Prompt: Copy out each line from the material where the word "reversals" is found.

Material supplied:
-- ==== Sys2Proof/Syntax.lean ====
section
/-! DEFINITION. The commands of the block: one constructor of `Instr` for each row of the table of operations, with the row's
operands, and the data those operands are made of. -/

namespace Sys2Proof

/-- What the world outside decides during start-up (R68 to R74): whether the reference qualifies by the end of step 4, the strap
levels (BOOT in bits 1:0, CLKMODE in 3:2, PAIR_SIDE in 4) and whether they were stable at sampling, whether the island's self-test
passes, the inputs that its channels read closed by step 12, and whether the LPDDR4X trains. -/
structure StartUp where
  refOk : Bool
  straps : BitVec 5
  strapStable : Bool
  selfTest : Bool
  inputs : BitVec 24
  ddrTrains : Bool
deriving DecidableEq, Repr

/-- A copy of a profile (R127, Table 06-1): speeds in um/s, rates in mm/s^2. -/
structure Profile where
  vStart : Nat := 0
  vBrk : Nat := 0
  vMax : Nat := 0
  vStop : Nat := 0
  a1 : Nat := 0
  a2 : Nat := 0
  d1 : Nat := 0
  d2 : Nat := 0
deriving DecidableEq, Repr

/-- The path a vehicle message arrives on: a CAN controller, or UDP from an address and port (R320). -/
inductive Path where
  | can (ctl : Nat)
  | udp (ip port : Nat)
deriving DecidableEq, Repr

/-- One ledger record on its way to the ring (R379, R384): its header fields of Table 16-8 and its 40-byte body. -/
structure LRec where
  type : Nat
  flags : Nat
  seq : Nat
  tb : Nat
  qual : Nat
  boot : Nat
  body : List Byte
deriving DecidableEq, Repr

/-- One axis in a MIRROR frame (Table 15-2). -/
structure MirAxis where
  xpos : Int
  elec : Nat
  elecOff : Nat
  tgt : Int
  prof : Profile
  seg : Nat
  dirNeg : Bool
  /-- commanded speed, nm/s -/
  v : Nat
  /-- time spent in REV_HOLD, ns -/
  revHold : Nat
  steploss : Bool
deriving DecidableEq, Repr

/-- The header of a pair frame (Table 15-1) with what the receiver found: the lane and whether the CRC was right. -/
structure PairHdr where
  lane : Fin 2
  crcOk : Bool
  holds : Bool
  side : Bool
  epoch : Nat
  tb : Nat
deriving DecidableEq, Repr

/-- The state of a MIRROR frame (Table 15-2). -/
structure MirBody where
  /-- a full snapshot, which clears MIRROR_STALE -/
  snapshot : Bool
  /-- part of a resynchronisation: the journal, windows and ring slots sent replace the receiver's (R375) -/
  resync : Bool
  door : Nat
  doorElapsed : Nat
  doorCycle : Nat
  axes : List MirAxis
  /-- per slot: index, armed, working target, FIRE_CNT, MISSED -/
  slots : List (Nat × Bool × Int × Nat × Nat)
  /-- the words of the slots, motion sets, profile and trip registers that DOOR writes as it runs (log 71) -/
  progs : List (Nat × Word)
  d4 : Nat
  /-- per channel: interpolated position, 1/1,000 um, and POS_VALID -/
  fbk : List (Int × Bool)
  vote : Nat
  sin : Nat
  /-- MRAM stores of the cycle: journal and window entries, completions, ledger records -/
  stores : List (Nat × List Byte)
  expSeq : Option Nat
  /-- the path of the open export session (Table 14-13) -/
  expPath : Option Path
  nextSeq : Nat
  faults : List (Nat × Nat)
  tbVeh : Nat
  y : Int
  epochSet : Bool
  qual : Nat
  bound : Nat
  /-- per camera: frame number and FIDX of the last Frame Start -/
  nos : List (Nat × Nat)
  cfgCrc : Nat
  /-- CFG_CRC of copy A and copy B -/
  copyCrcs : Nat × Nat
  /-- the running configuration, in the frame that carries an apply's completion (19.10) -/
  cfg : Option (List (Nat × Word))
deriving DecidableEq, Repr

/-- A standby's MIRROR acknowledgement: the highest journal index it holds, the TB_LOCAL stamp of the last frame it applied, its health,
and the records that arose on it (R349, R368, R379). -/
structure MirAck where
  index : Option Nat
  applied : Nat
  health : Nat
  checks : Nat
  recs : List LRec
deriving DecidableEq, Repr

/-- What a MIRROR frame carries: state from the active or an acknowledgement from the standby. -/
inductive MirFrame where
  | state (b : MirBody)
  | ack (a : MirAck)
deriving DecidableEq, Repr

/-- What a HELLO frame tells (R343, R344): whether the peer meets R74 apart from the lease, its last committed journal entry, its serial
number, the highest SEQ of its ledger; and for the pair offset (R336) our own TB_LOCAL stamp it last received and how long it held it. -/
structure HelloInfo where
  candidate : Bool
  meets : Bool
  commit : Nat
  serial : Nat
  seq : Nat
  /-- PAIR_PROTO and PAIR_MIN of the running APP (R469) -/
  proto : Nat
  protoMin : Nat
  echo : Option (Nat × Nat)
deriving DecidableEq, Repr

...

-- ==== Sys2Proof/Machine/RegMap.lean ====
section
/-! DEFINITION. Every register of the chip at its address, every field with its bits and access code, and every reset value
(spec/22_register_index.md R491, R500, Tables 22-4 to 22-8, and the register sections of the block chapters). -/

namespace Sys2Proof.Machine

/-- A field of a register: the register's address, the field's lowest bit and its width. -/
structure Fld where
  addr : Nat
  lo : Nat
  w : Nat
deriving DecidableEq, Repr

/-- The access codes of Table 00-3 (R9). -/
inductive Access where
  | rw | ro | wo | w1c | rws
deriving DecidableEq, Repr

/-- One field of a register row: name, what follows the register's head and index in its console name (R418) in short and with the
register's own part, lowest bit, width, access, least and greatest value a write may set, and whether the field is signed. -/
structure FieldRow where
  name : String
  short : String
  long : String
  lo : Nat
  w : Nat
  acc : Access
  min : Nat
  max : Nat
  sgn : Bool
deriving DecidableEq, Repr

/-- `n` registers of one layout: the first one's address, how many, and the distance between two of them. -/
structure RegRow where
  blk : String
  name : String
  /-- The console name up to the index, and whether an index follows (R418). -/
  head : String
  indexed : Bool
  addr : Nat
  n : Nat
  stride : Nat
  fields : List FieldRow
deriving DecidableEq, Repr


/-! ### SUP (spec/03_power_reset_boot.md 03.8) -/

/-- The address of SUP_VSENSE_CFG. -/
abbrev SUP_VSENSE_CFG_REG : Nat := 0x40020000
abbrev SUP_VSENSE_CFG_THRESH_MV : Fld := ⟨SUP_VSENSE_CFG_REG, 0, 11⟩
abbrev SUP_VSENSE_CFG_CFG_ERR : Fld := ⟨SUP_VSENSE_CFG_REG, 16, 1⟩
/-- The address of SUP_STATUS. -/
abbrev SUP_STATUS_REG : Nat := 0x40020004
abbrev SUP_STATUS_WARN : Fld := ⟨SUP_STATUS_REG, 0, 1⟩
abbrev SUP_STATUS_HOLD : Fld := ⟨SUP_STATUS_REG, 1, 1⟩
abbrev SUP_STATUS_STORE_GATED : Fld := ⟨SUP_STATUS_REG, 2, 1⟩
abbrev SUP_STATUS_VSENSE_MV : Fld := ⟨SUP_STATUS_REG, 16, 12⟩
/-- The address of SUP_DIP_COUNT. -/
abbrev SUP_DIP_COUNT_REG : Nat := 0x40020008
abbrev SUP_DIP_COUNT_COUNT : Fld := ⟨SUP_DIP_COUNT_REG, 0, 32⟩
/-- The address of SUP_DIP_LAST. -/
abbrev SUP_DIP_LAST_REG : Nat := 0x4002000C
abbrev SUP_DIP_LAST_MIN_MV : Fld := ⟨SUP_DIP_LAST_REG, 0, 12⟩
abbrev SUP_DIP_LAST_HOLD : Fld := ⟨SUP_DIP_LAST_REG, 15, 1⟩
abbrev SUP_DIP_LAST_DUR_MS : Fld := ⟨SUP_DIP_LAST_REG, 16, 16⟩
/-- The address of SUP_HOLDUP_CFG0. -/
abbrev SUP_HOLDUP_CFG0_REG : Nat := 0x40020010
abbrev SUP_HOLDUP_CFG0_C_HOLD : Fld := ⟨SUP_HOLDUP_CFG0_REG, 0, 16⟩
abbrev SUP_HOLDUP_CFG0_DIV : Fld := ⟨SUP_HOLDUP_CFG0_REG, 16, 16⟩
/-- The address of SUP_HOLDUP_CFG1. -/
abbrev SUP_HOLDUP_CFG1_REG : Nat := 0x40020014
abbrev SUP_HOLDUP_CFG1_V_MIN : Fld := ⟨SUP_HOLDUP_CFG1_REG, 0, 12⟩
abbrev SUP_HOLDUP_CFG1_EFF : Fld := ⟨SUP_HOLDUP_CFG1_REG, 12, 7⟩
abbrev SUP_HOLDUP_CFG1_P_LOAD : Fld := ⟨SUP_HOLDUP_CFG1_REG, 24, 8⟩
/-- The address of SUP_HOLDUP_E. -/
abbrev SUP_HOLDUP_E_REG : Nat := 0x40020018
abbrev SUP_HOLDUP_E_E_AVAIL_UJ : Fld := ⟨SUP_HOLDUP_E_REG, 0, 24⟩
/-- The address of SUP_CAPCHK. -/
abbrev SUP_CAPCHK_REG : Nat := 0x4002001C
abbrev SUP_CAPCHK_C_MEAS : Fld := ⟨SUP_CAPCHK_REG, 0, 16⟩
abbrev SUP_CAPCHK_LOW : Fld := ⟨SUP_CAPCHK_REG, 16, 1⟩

* * *

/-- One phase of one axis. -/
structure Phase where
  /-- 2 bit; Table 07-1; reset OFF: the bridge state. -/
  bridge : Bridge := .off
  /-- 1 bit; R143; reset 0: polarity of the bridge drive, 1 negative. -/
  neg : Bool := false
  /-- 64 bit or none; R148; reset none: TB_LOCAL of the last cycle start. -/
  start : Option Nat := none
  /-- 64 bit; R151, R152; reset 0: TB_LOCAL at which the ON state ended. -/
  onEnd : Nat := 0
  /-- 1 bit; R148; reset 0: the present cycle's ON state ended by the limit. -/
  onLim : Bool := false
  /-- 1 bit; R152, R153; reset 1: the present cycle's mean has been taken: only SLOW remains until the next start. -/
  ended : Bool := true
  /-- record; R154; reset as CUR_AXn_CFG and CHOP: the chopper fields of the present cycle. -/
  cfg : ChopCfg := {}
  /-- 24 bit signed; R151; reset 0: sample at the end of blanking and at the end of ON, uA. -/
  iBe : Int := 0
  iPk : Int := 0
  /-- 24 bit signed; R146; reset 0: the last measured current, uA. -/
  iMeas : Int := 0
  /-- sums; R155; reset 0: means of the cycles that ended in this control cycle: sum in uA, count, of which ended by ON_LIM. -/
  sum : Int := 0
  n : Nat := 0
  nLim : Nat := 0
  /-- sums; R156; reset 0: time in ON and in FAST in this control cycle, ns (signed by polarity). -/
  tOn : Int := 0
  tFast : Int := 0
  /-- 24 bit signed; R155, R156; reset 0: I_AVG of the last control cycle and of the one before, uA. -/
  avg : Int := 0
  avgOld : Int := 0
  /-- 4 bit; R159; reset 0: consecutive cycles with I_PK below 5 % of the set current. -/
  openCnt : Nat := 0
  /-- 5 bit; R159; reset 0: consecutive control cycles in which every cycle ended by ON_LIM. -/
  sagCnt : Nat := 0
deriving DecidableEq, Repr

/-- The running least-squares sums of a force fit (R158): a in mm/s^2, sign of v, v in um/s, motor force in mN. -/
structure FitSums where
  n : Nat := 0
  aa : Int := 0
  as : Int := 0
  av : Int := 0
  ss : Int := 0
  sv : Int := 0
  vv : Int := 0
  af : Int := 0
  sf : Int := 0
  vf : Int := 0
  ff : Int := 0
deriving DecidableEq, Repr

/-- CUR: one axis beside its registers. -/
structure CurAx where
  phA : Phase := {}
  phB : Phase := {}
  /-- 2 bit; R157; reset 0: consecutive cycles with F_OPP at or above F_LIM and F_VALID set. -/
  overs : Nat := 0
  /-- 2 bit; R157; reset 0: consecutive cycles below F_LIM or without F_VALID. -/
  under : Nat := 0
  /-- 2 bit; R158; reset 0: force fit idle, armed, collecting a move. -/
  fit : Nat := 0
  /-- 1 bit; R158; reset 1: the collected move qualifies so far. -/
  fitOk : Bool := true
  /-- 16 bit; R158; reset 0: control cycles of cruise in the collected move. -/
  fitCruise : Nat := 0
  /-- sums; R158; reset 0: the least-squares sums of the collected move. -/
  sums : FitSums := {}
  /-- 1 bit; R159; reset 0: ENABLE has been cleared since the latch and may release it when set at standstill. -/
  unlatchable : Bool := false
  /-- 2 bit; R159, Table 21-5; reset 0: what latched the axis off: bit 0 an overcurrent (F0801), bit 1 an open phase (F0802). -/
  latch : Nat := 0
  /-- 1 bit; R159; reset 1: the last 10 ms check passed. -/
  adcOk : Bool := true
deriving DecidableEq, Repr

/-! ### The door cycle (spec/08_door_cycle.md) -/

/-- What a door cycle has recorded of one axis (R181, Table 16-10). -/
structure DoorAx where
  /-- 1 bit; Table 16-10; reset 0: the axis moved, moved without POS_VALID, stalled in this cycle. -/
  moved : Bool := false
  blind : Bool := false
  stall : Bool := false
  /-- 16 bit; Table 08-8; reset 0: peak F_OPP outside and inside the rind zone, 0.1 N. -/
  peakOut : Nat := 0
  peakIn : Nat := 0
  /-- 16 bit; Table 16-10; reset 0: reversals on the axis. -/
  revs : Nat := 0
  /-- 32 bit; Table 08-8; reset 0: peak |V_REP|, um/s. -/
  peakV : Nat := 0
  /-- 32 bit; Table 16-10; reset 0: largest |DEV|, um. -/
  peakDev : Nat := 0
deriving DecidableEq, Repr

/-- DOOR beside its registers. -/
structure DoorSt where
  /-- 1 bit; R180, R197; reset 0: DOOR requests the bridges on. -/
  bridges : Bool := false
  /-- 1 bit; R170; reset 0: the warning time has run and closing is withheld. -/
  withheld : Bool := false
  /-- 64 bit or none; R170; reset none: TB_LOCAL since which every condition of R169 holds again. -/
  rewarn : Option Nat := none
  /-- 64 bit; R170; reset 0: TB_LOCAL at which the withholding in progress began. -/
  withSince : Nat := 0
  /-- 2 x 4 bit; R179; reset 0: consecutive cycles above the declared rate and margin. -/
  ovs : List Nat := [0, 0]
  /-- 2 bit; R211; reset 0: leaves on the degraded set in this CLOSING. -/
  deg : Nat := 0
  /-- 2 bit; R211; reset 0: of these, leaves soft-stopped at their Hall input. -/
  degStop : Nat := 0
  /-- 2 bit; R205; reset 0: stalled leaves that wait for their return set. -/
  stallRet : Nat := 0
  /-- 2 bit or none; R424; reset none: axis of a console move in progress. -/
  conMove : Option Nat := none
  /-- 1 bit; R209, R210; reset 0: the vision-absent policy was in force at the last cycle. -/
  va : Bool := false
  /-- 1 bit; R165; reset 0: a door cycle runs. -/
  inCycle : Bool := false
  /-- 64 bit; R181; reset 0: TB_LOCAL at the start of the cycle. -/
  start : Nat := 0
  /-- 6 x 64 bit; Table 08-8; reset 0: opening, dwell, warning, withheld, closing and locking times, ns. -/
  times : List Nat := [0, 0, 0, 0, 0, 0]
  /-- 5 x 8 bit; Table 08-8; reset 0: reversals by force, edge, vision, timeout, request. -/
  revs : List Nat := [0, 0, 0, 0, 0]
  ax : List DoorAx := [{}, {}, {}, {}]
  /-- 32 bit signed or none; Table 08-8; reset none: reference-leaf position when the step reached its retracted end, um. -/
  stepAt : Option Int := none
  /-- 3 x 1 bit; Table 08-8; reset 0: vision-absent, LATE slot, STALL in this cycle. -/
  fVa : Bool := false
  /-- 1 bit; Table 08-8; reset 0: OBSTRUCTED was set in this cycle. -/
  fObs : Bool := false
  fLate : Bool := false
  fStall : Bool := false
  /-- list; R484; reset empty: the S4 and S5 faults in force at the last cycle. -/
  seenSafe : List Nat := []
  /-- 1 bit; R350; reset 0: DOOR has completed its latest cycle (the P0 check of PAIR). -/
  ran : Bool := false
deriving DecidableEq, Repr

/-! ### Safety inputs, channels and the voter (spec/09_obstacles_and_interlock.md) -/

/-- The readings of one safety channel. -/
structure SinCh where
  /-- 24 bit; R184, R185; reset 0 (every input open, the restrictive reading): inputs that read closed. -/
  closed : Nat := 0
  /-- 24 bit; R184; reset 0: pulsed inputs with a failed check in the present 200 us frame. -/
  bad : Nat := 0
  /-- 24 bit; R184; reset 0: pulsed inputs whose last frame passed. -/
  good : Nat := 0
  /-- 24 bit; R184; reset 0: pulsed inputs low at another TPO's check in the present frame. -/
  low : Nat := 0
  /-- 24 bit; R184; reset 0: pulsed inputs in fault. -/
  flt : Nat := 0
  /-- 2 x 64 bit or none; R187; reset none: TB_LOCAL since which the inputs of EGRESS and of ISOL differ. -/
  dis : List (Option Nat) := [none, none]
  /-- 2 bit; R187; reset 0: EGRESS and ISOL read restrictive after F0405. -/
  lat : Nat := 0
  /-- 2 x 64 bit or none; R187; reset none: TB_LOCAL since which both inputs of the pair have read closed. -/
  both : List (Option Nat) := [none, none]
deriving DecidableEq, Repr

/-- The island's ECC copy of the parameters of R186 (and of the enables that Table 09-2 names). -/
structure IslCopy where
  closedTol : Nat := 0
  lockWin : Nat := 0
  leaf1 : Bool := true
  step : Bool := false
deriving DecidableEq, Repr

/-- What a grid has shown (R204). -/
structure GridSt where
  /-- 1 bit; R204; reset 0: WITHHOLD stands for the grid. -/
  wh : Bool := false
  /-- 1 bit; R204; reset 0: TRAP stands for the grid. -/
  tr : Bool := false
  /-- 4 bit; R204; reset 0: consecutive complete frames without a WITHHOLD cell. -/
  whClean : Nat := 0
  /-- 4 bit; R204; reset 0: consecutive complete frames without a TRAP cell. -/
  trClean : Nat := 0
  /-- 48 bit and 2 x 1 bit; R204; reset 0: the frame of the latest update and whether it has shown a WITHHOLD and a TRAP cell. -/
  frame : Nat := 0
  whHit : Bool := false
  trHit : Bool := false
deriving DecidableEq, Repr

Solution:
  /-- 16 bit; Table 16-10; reset 0: reversals on the axis. -/
  /-- 5 x 8 bit; Table 08-8; reset 0: reversals by force, edge, vision, timeout, request. -/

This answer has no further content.